Dari Abu Hurairah radhiyallahu ‘anhu, Nabi shallallahu ‘alaihi wa sallam bersabda,
مَن هَمَّ بحَسَنَةٍ فَلَمْ يَعْمَلْها، كُتِبَتْ له حَسَنَةً، ومَن هَمَّ بحَسَنَةٍ فَعَمِلَها، كُتِبَتْ له عَشْرًا إلى سَبْعِ مِئَةِ ضِعْفٍ، ومَن هَمَّ بسَيِّئَةٍ فَلَمْ يَعْمَلْها، لَمْ تُكْتَبْ، وإنْ عَمِلَها كُتِبَت
“Barang siapa yang bertekad untuk mengerjakan suatu kebaikan dan ia tidak mengerjakannya, maka ditulis baginya satu pahala kebaikan. Dan apabila ia mengerjakannya, maka dituliskan untuknya pahala sepuluh kebaikan sampai tujuh ratus lipat pahala kebaikan. Dan barang siapa yang bertekad untuk melakukan suatu keburukan dan dia tidak mengerjakannya, maka tidak dicatat atasnya. Dan apabila dia mengerjakannya, dicatat atasnya satu keburukan.” (HR. Muslim no. 130)
Para ulama berkata,
العازم كالفاعل
“Orang yang telah betekad seperti orang yang telah mengerjakan.”
Dari Anas radhiyallahu ‘anhu, ia berkata, “Kami kembali dari perang Tabuk bersama Nabi shallallahu ‘alaihi wa sallam, kemudian beliau bersabda,
إن أقواما خلفنا بالمدينة ما سلكنا شِعْبَا، ولا واديا، إلا وهم معنا؛ حبسهم العذر
“Sesungguhnya ada beberapa kaum yang tertinggal di Madinah; tidaklah kami menempuh suatu jalan di celah gunung atau suatu lembah, melainkan mereka bersama kami; hanya saja mereka tertahan oleh uzur (halangan).” (HR. Bukhari)

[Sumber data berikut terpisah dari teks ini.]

/-- Final states and ends (R107, R114 to R116, R119 to R122): what an order's end and an execution's settlement leave,
with the contents of both closing reports; cover, the walk of its hand-over; the deadline (a QUEUED order without a
frame: log 27, DEDUCED). -/
def Obligations.ExecutionEnds : Prop :=
  (∀ (s : State) (o : Order) (f : FinalState) (late mismatch : Bool),
    let t := s.endOrder o f late mismatch
    t.dispatcher.orders = s.dispatcher.orders.map (fun x => if x.serial = o.serial then { x with
      state := .final f, outcomeTime := some s.now, timeoutEnd := none, late := late, mismatch := mismatch }
      else x) ∧
    .liveOrder o.site false ∈ t.inflight ∧
    (∀ x d, s.action? o.action = some x → s.actionDef o.action = some d → x.avail = .committed →
      x.lastSerial = some o.serial → ∃ y, t.action? o.action = some y ∧ y.committing = none ∧
        (f = .confirmed → s.modeOf o.scheme = .service → y.avail = .tripped) ∧
        (f = .expired → s.modeOf o.scheme = .service → y.avail = .uncertain) ∧
        (f = .failed ∨ f = .withdrawn ∨ s.modeOf o.scheme = .test →
          y.avail = reevaluate d (s.poolReach d.site) x.mwQuality x.credit)) ∧
    onlyChanges [.preparation, .actions, .orders, .messages] s t) ∧
  (∀ (s : State) (i : Nat) (x : Exec), s.exec? i = some x →
    let settled := (∀ o ∈ s.dispatcher.orders, o.scheme = i → ∃ f, o.state = .final f) ∧ x.cover = .none ∧
      (x.requirement ≤ s.standing i ∨ x.exhausted = true)
    let outcome : ExecOutcome := if x.requirement ≤ s.confirmed i then .complete else .short
    let ended := s.judgeEnd i
    let deficit := x.requirement - s.standing i
    (¬settled → ended = s) ∧
    (settled →
      ended.dispatcher.execs = put s.dispatcher.execs i none ∧
      ended.dispatcher.orders = s.dispatcher.orders.filter (fun o => o.scheme != i) ∧
      ended.inflight = s.inflight ++ [.schemeEnd i x.mode, .execEnd x.contingency i] ∧
      reportsOffered ((s.ordersOf i).map (orderReport (decide (x.mode = .test))) ++
        [s.endReport i x outcome]) s ended ∧
      onlyChanges [.executions, .orders, .reports, .messages] s ended) ∧
    ((deficit = 0 → s.coverAfterFailure i = s) ∧
      (0 < deficit → x.cover = .none → s.coverAfterFailure i = (s.setExec i (some { x with
        cover := .requested, exhausted := false, recheck := false })).send (.coverReq i deficit)) ∧
      (0 < deficit → x.cover ≠ .none →
        s.coverAfterFailure i = s.setExec i (some { x with recheck := true })) ∧
      ∀ created,
        (deficit = 0 → s.afterHandover i created = s.setExec i (some { x with recheck := false })) ∧
        (0 < deficit → created = true ∨ x.recheck = true →
          s.afterHandover i created = (s.setExec i (some { x with
            cover := .requested, exhausted := false, recheck := false })).send (.coverReq i deficit)) ∧
        (0 < deficit → created = false → x.recheck = false → s.afterHandover i created =
          s.setExec i (some { x with exhausted := true, recheck := false })))) ∧
  (∀ (s : State) (i : Nat) (e : SelEntry) (x : Exec), s.exec? i = some x →
    let t := s.walkEntry i .cover e
    let created := s.dispatcher.orders.length < t.dispatcher.orders.length
    (x.requirement ≤ s.standing i → State.coverEntry i s e = s) ∧
    (s.standing i < x.requirement → (¬created → State.coverEntry i s e = t) ∧
      ∀ y, created → t.exec? i = some y →
        State.coverEntry i s e = t.setExec i (some { y with coverUsed := true }))) ∧
  ((∀ (test : Bool) (o : Order) (f : FinalState) (ended : Time), o.state = .final f →
    o.outcomeTime = some ended →
    let code : Nat := match f with
      | .confirmed => 1
      | .failed => 2
      | .withdrawn => 3
      | .expired => 4
    let origin : Nat := match o.origin with
      | .selection => 1
      | .mandatory => 2
      | .cover => 3
    orderReport test o = mkReport .orderOutcome test ended o.action
      [wordOf o.serial, wordCapped o.credit, wordOf (ended - o.creation).toNat,
        BitVec.ofNat 16 (code * 2 ^ 12 + o.attempt * 2 ^ 10 + origin * 2 ^ 8 +
          (if o.late then 2 ^ 7 else 0) + (if o.mismatch then 2 ^ 6 else 0) + o.channel)]) ∧
  (∀ (s : State) (i : Nat) (x : Exec) (outcome : ExecOutcome),
    let os := s.dispatcher.orders.filter (fun o => o.scheme == i)
    let ending (f : FinalState) := os.filter (fun o => decide (o.state = .final f))
    let credits (l : List Order) := (l.map Order.credit).sum
    let code : Nat := match outcome with
      | .complete => 1
      | .short => 2
      | .expired => 3
    s.endReport i x outcome = mkReport .executionEnd (decide (x.mode = .test)) s.now i
      [wordCapped (credits (ending .confirmed)), wordCapped (credits os),
        wordPair (ending .confirmed).length (ending .failed).length,
        wordPair (ending .withdrawn).length (ending .expired).length,
        BitVec.ofNat 16 (code * 2 ^ 8 + (if x.degraded then 1 else 0) + (if x.coldStart then 2 else 0) +
          (if x.tableFull then 4 else 0) + (if x.coverUsed then 8 else 0) +
          if x.mandatoryMissing then 16 else 0)])) ∧
  (∀ (s : State) (i : Fin 16) (x : Exec), s.exec? i = some x →
    let u := s.without (handoverLane i)
    (s.isFirst (handoverLane i) (.coverStarted i) → exec (.coverScanStarted i) s =
      .next (u.setExec i (some { x with cover := .running }))) ∧
    (∀ list, s.isFirst (handoverLane i) (.coverHandover i list) →
      let v := u.setExec i (some { x with cover := .none })
      let walked := list.foldl (State.coverEntry i) v
      let created := decide (v.dispatcher.orders.length < walked.dispatcher.orders.length)
      exec (.coverHandover i) s = .next ((walked.afterHandover i created).judgeEnd i) ∧
      (x.requirement ≤ s.standing i → walked = v))) ∧
  (∀ (s : State) (i : Fin 16) (x : Exec), s.exec? i = some x → s.dispatcher.Consistent →
    (Time.reached s.now x.deadline = false → exec (.executionDeadline i) s = .next s) ∧
    (Time.reached s.now x.deadline = true →
      let atDeadline (o : Order) : Order :=
        let ends (f : FinalState) :=
          { o with state := .final f, outcomeTime := some s.now, timeoutEnd := none }
        match o.state with
        | .queued => if s.isSending o then ends .expired else ends .withdrawn
        | .sent => ends .expired
        | .rerouted => ends .expired
        | .final _ => o
      ∃ t last, exec (.executionDeadline i) s = .next t ∧
        t.dispatcher.execs = put s.dispatcher.execs i none ∧
        t.dispatcher.orders = s.dispatcher.orders.filter (fun o => o.scheme != i.val) ∧
        reportsOffered ((s.ordersOf i).map (fun o => orderReport (decide (x.mode = .test)) (atDeadline o)) ++
          [last]) s t ∧
        last.kind = .executionEnd ∧ last.test = decide (x.mode = .test) ∧ last.time = s.now ∧
        last.subject = i.val ∧ last.details[4]? = some (BitVec.ofNat 16 (3 * 256 + x.flagBits)) ∧
        .schemeEnd i x.mode ∈ t.inflight ∧ .execEnd x.contingency i ∈ t.inflight ∧
        (x.cover ≠ .none → .coverCancel i ∈ t.inflight) ∧
        onlyChanges [.preparation, .actions, .executions, .orders, .channels, .reports, .messages] s t))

Taufik untuk beribadah merupakan karunia Allah
Allah Ta’ala berfirman di dalam Al-Qur’an,
وَلَوْلَا فَضْلُ ٱللَّهِ عَلَيْكُمْ وَرَحْمَتُهُۥ مَا زَكَىٰ مِنكُم مِّنْ أَحَدٍ أَبَدًا وَلَٰكِنَّ ٱللَّهَ يُزَكِّى مَن يَشَآءُ ۗ وَٱللَّهُ سَمِيعٌ عَلِيمٌ
“Sekiranya tidaklah karena karuria Allah dan rahmat-Nya kepada kamu sekalian, niscaya tidak seorangpun dari kamu bersih (dari perbuatan-perbuatan keji dan mungkar itu) selama-lamanya, tetapi Allah membersihkan siapa yang dikehendaki-Nya. Dan Allah Maha Mendengar lagi Maha Mengetahui.” (QS. An-Nur: 21)
Ibnu Katsir rahimahullah berkata, “Maksudnya, jika saja Dia tidak memberikan karunia berupa pintu tobat bagi siapa saja yang Dia kehendaki, dan kalau saja Dia tidak membersihkan hati manusia dari syirik, dari tindakan-tindakan dosa, dari perbuatan-perbuatan kotor dan akhlak-akhlak buruk, niscaya tidak akan ada seorang pun yang memiliki hati yang bersih dan nurani yang baik. (وَلَٰكِنَّ ٱللَّهَ يُزَكِّى مَن يَشَآءُ) ‘Tetapi Allah membersihkan siapa saja yang Dia kehendaki’ dari para makhluk-Nya dan Dia menyesatkan siapa saja yang Dia kehendaki ke dalam pintu-pintu kesesatan dan dosa. (وَٱللَّهُ سَمِيعٌ) ‘Dan Allah Maha Mendengar,’ semua ucapan hamba-hamba-Nya, (عَلِيمٌ) ‘Dan Maha Mengetahui,’ tentang orang-orang yang pantas mendapatkan petunjuk dan orang-orang yang mendapatkan kesesatan.” (Tafsir Ibnu Katsir, 6: 351)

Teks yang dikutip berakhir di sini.